On how investors should navigate this challenging period, McLean says: “Stay the course. History suggests markets often recover quickly following the initial shock of military conflict, particularly when supported by tailwinds such as rising fiscal spending and the continued expansion of artificial intelligence. We are monitoring closely for de-escalation signals and any stabilisation in energy flows through the Strait of Hormuz.”
Meanwhile, Graham Wainer, CEO of Stonehage Fleming Investment Management, notes that investors should also remember that the Iran conflict is unfolding against a backdrop of deeper structural vulnerabilities. “For a quarter-century, American exceptionalism has delivered extraordinary results, with US markets outperforming global competitors by roughly 3% annually, leaving the rest of the world around 50% behind. But seven emerging high-risk threats could sabotage that track record.”
The seven high-risk areas he believes are threatening US exceptionalism are:
- Labour market flexibility: Immigration restrictions and a rigid H-1B visa cap of 100 000 could constrain America’s ability to attract the AI talent required to sustain its technological edge.
- Reserve currency status: Recent policy actions risk eroding the trust underpinning dollar dominance, and while China lacks the institutional framework to challenge it in the near term, confidence can erode the greenback’s global dominance at the margins.
- Trusted borrower status: Talk of selective debt servicing or withheld payments to foreign creditors would raise America’s cost of capital at precisely the wrong moment.
- Pax Americana: Conditional security commitments are prompting allies to reassess long-held assumptions about US reliability, with potentially structural, not merely episodic, consequences.

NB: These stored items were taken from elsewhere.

theorem rampUp_good (b : Nat) (s : State) (hs : s.good L Q) :
    (rampUp b s).good L Q := by
  unfold rampUp
  dsimp only
  repeat' first
     | with_reducible assumption | with_reducible apply ite_good | with_reducible apply State.setFld_good
     | with_reducible apply dutyAdmit_good | with_reducible apply keepOctets_good
     | with_reducible apply setChain_good | with_reducible apply endUnsent_good | with_reducible apply settle_good
     | with_reducible apply blankLanes_good | with_reducible apply femTxOn_good
     | with_reducible apply backToWait_good | simp only [good_mk] | split


theorem waitingLate_good (b holder : Nat) (s : State) (hs : s.good L Q) : (txLateNow.waitingLate b holder s).good L Q := by
  unfold txLateNow.waitingLate
  dsimp only
  repeat' first
    | with_reducible assumption
    | with_reducible apply ite_good
    | with_reducible apply cmdTxEnd_good
    | with_reducible apply setChain_good
    | with_reducible apply State.setBand_good
    | with_reducible apply State.count_good
    | split

theorem txLateNow_good (b : Nat) (s : State) (hs : s.good L Q) :
    (txLateNow b s).good L Q := by
  unfold txLateNow
  dsimp only
  repeat' first
    | intro _
    | with_reducible assumption
    | with_reducible apply ite_good
    | with_reducible apply waitingLate_good
    | with_reducible apply endUnsent_good
    | with_reducible apply gateCount_good
    | with_reducible apply when_good
    | with_reducible apply State.count_good
    | split

theorem pachkEnd_good (b : Nat) (dev : Bool) (r : TxReq) (s : State) (hs : s.good L Q) :
    (pachkEnd b dev r s).good L Q := by
  unfold pachkEnd
  dsimp only
  repeat' first
     | intro _ | with_reducible assumption | with_reducible apply ite_good | with_reducible apply State.count_good
     | with_reducible apply fire_good | with_reducible apply notice_good | with_reducible apply finishRun_good
     | with_reducible apply State.setBand_good | with_reducible apply itemDone_good
     | with_reducible apply calStat_good

theorem sentFrame_good (b : Nat) (r : TxReq) (s : State) (hs : s.good L Q) :
    (sentFrame b r s).good L Q := by
  unfold sentFrame
  dsimp only
  repeat' first
     | with_reducible assumption | with_reducible apply freeChain_good | with_reducible apply State.setBand_good
     | with_reducible apply countTry_good | with_reducible apply setResult_good | with_reducible apply putAct_good
     | with_reducible apply releaseAct_good | with_reducible apply cmdTxEnd_good | with_reducible apply command_good
     | simp only [good_mk] | split


theorem ackGone_good (r : TxReq) (s : State) (hs : s.good L Q) :
    (ackGone r s).good L Q := by
  unfold ackGone
  repeat' first
     | intro _ | with_reducible assumption | with_reducible apply ite_good | with_reducible apply State.count_good
     | with_reducible apply when_good | with_reducible apply ackSent_good

theorem txEnd_good (b : Nat) (dev : Bool) (s : State) (hs : s.good L Q) :
    (txEnd b dev s).good L Q := by
  unfold txEnd
  dsimp only
  repeat' first
     | with_reducible assumption | with_reducible apply State.count_good | with_reducible apply dropChain_good
     | with_reducible apply pachkEnd_good | with_reducible apply sentFrame_good | with_reducible apply ackGone_good
     | split


theorem haltWaiting_good (b : Nat) (s : State) (hs : s.good L Q) :
    (haltWaiting b s).good L Q := by
  unfold haltWaiting
  dsimp only
  repeat' first
     | intro _ | with_reducible assumption | with_reducible apply forAll_good
     | with_reducible apply State.setBand_good | with_reducible apply setChain_good
     | with_reducible apply cmdTxEnd_good | with_reducible apply command_good | simp only [good_mk] | split



theorem halt_good (b : Nat) (s : State) (hs : s.good L Q) :
    (halt b s).good L Q := by
  unfold halt
  try dsimp only
  repeat' first
     | intro _ | with_reducible assumption | with_reducible apply State.count_good | with_reducible apply when_good
     | with_reducible apply endUnsent_good | with_reducible apply haltWaiting_good | split



theorem ccaDone_good (b : Nat) (mean : Octet) (s : State) (hs : s.good L Q) :
    (ccaDone b mean s).good L Q := by
  unfold ccaDone
  try dsimp only
  repeat' first
     | with_reducible assumption | with_reducible apply ite_good | with_reducible apply State.count_good
     | with_reducible apply freeLane_good | with_reducible apply setChain_good | with_reducible apply endUnsent_good
     | simp only [good_mk] | split


theorem ackLeaves_good (b : Nat) (s : State) (hs : s.good L Q) :
    (ackLeaves b s).good L Q := by
  unfold ackLeaves
  try dsimp only
  repeat' first
     | with_reducible assumption | with_reducible apply State.count_good | with_reducible apply setChain_good
     | simp only [good_mk] | split


theorem femLead_good (b : Nat) (s : State) (hs : s.good L Q) :
    (femLead b s).good L Q := by
  unfold femLead
  dsimp only
  repeat' first
     | intro _ | with_reducible assumption | with_reducible apply ite_good | with_reducible apply femOn_good
     | with_reducible apply femTxOn_good | split


theorem femLag_good (b : Nat) (s : State) (hs : s.good L Q) :
    (femLag b s).good L Q := by
  unfold femLag
  dsimp only
  repeat' first
     | intro _ | with_reducible assumption | with_reducible apply State.setBand_good



theorem onAct_good (g : BitVec 12) (i : BitVec 48) (p : Activ → Bool) (f : Activ → State → State) (s : State) (hf : ∀ (y0 : Activ) (y1 : State), y1.good L Q → (f y0 y1).good L Q) (hs : s.good L Q) :
    OutGood L Q ((onAct g i p f s)) := by
  unfold onAct
  try dsimp only
  repeat' first
     | intro _ | with_reducible assumption | with_reducible apply outGood_next | with_reducible apply ite_outGood
     | with_reducible apply act_good | with_reducible apply hf | split


theorem txFire_good (a : Activ) (s : State) (hs : s.good L Q) :
    (txFire a s).good L Q := by
  unfold txFire
  repeat' first
     | with_reducible assumption | with_reducible apply putAct_good | with_reducible apply fireMark_good

theorem putTm_good (i : Nat) (w0 : Word) (codes : List Nat) (s : State) (hs : s.good L Q) :
    (putTm i w0 codes s).good L Q := by
  unfold putTm
  repeat' first | with_reducible assumption | with_reducible apply engWrite_good | with_reducible apply engWrites_good
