theorem dmaMove_good (n : Nat) (l : List Word) (s : State) (hs : s.good L Q) :
    (dmaMove n l s).good L Q := by
  unfold dmaMove
  dsimp only
  repeat' first
     | with_reducible assumption | with_reducible apply ite_good | with_reducible apply State.setReg_good
     | with_reducible apply State.setDma_good | with_reducible apply dmaNext_good
     | with_reducible apply dmaIllegal_good

theorem unitRead_good (n : Fin 32) (w0 : Word) (a : Nat) (s : State) (hs : s.good L Q) :
    (unitRead n w0 a s).2.2.good L Q := by
  unfold unitRead
  dsimp only
  repeat' first
     | with_reducible assumption | with_reducible apply ite_good | with_reducible apply ite_good2
     | with_reducible apply ite_good3 | with_reducible apply busRead_good | with_reducible apply busReadOctet_good



theorem unitPut_good (n : Nat) (w0 : Word) (x : Nat) (v : Word) (s : State) (hs : s.good L Q) :
    (unitPut n w0 x v s).good L Q := by
  unfold unitPut
  repeat' first
     | with_reducible assumption | with_reducible apply ite_good | with_reducible apply memPut_good
     | with_reducible apply busWrite_good | with_reducible apply busWriteOctet_good

theorem readUnits_good (n : Fin 32) (w0 : Word) (x0 : Nat) (x1 : Nat) (x2 : State) (hx2 : x2.good L Q) :
    (readUnits n w0 x0 x1 x2).2.2.2.good L Q := by
  induction x0 generalizing x1 x2 with
  | zero => exact hx2
  | succ k ih =>
    unfold readUnits
    have h1 := unitAddr_good w0 false x1 x2 hx2
    generalize unitAddr w0 false x1 x2 = p at h1 ⊢
    obtain ⟨e, s1⟩ := p
    rcases e with (_ | lw) | x
    · exact h1
    · exact h1
    · have h2 := unitRead_good n w0 x s1 h1
      dsimp only at h1 h2 ⊢
      generalize unitRead n w0 x s1 = q at h2 ⊢
      obtain ⟨v, err, s2⟩ := q
      dsimp only at h2 ⊢
      split
      · exact h2
      · exact ih _ _ h2

theorem readBurst_good (n : Fin 32) (k : Nat) (s : State) (hs : s.good L Q) :
    (readBurst n k s).good L Q := by
  unfold readBurst
  dsimp only
  repeat' first
     | with_reducible assumption | with_reducible apply ite_good | with_reducible apply State.setReg_good
     | with_reducible apply burstFault_good | with_reducible apply flushCh_good | with_reducible apply unitPut_good
     | with_reducible apply readUnits_good | simp only [good_mk] | split


theorem newWindow_good (fresh : Bool) (s : State) (hs : s.good L Q) :
    (newWindow fresh s).good L Q := by
  unfold newWindow
  repeat' first | with_reducible assumption | with_reducible apply ite_good | simp only [good_mk]

theorem turnTaken_good (n : Nat) (s : State) (hs : s.good L Q) :
    (turnTaken n s).good L Q := by
  unfold turnTaken
  repeat' first | with_reducible assumption | with_reducible apply ite_good | simp only [good_mk]

theorem rwinTurn_good (c0 : Bool) (s : State) (hs : s.good L Q) :
    (rwinTurn c0 s).good L Q := by
  unfold rwinTurn
  repeat' first | with_reducible assumption | with_reducible apply ite_good | simp only [good_mk]

theorem dmaBurst_good (n : Fin 32) (at_ : BurstTime) (s : State) (hs : s.good L Q) :
    (dmaBurst n at_ s).good L Q := by
  unfold dmaBurst
  dsimp only
  repeat' first
     | with_reducible assumption | with_reducible apply ite_good | with_reducible apply writeOldest_good
     | with_reducible apply writeSome_good | with_reducible apply flushCh_good | with_reducible apply unitPut_good
     | with_reducible apply readBurst_good | with_reducible apply newWindow_good
     | with_reducible apply turnTaken_good | simp only [good_mk]

theorem dmaLoop_good (n : Nat) (l : List Word) (s : State) (hs : s.good L Q) :
    (dmaLoop n l s).good L Q := by
  unfold dmaLoop
  dsimp only
  repeat' first
     | with_reducible assumption | with_reducible apply ite_good | with_reducible apply State.setReg_good
     | with_reducible apply State.count_good | with_reducible apply State.setDma_good
     | with_reducible apply dmaNext_good | with_reducible apply dmaIllegal_good

theorem dmaHold_good (n : Nat) (w0 w1 : Word) (s : State) (hs : s.good L Q) :
    (dmaHold n w0 w1 s).good L Q := by
  unfold dmaHold
  repeat' first
     | with_reducible assumption | with_reducible apply State.setDma_good | with_reducible apply State.setDmaSt_good


theorem takeTrig_good (n : Nat) (s : State) (hs : s.good L Q) :
    (takeTrig n s).good L Q := by
  unfold takeTrig
  repeat' first | with_reducible assumption | with_reducible apply State.setFld_good

theorem popDreg_good (n q : Nat) (s : State) (hs : s.good L Q) :
    (popDreg n q s).good L Q := by
  unfold popDreg
  dsimp only
  repeat' first
     | with_reducible assumption | with_reducible apply State.setReg_good | with_reducible apply qPop_good



theorem dmaGoOn_good (n : Nat) (w0 : Word) (s : State) (hs : s.good L Q) :
    (dmaGoOn n w0 s).good L Q := by
  unfold dmaGoOn
  repeat' first
     | with_reducible assumption | with_reducible apply ite_good | with_reducible apply dmaNext_good
     | with_reducible apply takeTrig_good | with_reducible apply popDreg_good

theorem dmaWait_good (n : Nat) (l : List Word) (s : State) (hs : s.good L Q) :
    (dmaWait n l s).good L Q := by
  unfold dmaWait
  dsimp only
  repeat' first
     | with_reducible assumption | with_reducible apply ite_good | with_reducible apply dmaIllegal_good
     | with_reducible apply dmaHold_good | with_reducible apply dmaGoOn_good

theorem dmaTimeout_good (n : Nat) (s : State) (hs : s.good L Q) :
    (dmaTimeout n s).good L Q := by
  unfold dmaTimeout
  repeat' first | with_reducible assumption | with_reducible apply dmaFault_good

theorem dmaPush_good (n : Fin 32) (q : Nat) (v : Word) (s : State) (hs : s.good L Q) :
    (dmaPush n q v s).good L Q := by
  unfold dmaPush
  dsimp only
  repeat' first
     | with_reducible assumption | with_reducible apply ite_good | with_reducible apply State.setBit_good
     | with_reducible apply when_good | with_reducible apply freeChain_good | with_reducible apply qPush_good



theorem dmaFlag_good (n : Nat) (s : State) (hs : s.good L Q) :
    (dmaFlag n s).good L Q := by
  unfold dmaFlag
  dsimp only
  repeat' first
     | with_reducible assumption | with_reducible apply ite_good | with_reducible apply State.setBit_good
     | with_reducible apply fire_good

theorem dmaSignal_good (n : Fin 32) (l : List Word) (s : State) (hs : s.good L Q) :
    (dmaSignal n l s).good L Q := by
  unfold dmaSignal
  dsimp only
  repeat' first
     | with_reducible assumption | with_reducible apply ite_good | with_reducible apply fire_good
     | with_reducible apply dmaNext_good | with_reducible apply dmaIllegal_good | with_reducible apply dmaPush_good
     | with_reducible apply dmaFlag_good | split


theorem dmaQpop_good (n : Fin 32) (l : List Word) (s : State) (hs : s.good L Q) :
    (dmaQpop n l s).good L Q := by
  unfold dmaQpop
  dsimp only
  repeat' first
     | with_reducible assumption | with_reducible apply ite_good | with_reducible apply State.setReg_good
     | with_reducible apply dmaNext_good | with_reducible apply dmaIllegal_good | with_reducible apply dmaHold_good
     | with_reducible apply dmaGoOn_good

theorem dmaQpush_good (n : Fin 32) (l : List Word) (s : State) (hs : s.good L Q) :
    (dmaQpush n l s).good L Q := by
  unfold dmaQpush
  dsimp only
  repeat' first
     | with_reducible assumption | with_reducible apply ite_good | with_reducible apply dmaNext_good
     | with_reducible apply dmaIllegal_good | with_reducible apply dmaPush_good

theorem dmaSync_good (n : Nat) (l : List Word) (s : State) (hs : s.good L Q) :
    (dmaSync n l s).good L Q := by
  unfold dmaSync
  dsimp only
  repeat' first
     | with_reducible assumption | with_reducible apply ite_good | with_reducible apply State.setDma_good
     | with_reducible apply dmaNext_good | with_reducible apply dmaIllegal_good | simp only [good_mk] | split



theorem dmaSyncDone_good (n : Fin 32) (s : State) (hs : s.good L Q) :
    (dmaSyncDone n s).good L Q := by
  unfold dmaSyncDone
  dsimp only
  repeat' first
     | with_reducible assumption | with_reducible apply ite_good | with_reducible apply State.setReg_good
     | with_reducible apply State.setDma_good | with_reducible apply dmaEcc_good | with_reducible apply syncLand_good
     | with_reducible apply busRead_good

- Technology and AI leadership: China holds around 60% of AI-related patents versus America’s 20%, produces double the STEM PhDs annually, and by 2050 projects 400 gigawatts of spare energy capacity for AI infrastructure.
- Energy deployment: Having energy is not the same as strategically deploying it. If AI infrastructure gets built elsewhere, America’s energy advantage becomes academic.
- Fiscal stability: The combination of spending ambitions, tax policy, and political reluctance to make difficult choices creates long-term vulnerability despite near-term consumer support.
Wainer’s bottom line is that American exceptionalism has not ended. But he warns that investors can no longer assume it will continue as it has before, and recommends that if you don’t have the answers, the safest approach is to diversify more, especially when the course of the war remains so uncertain.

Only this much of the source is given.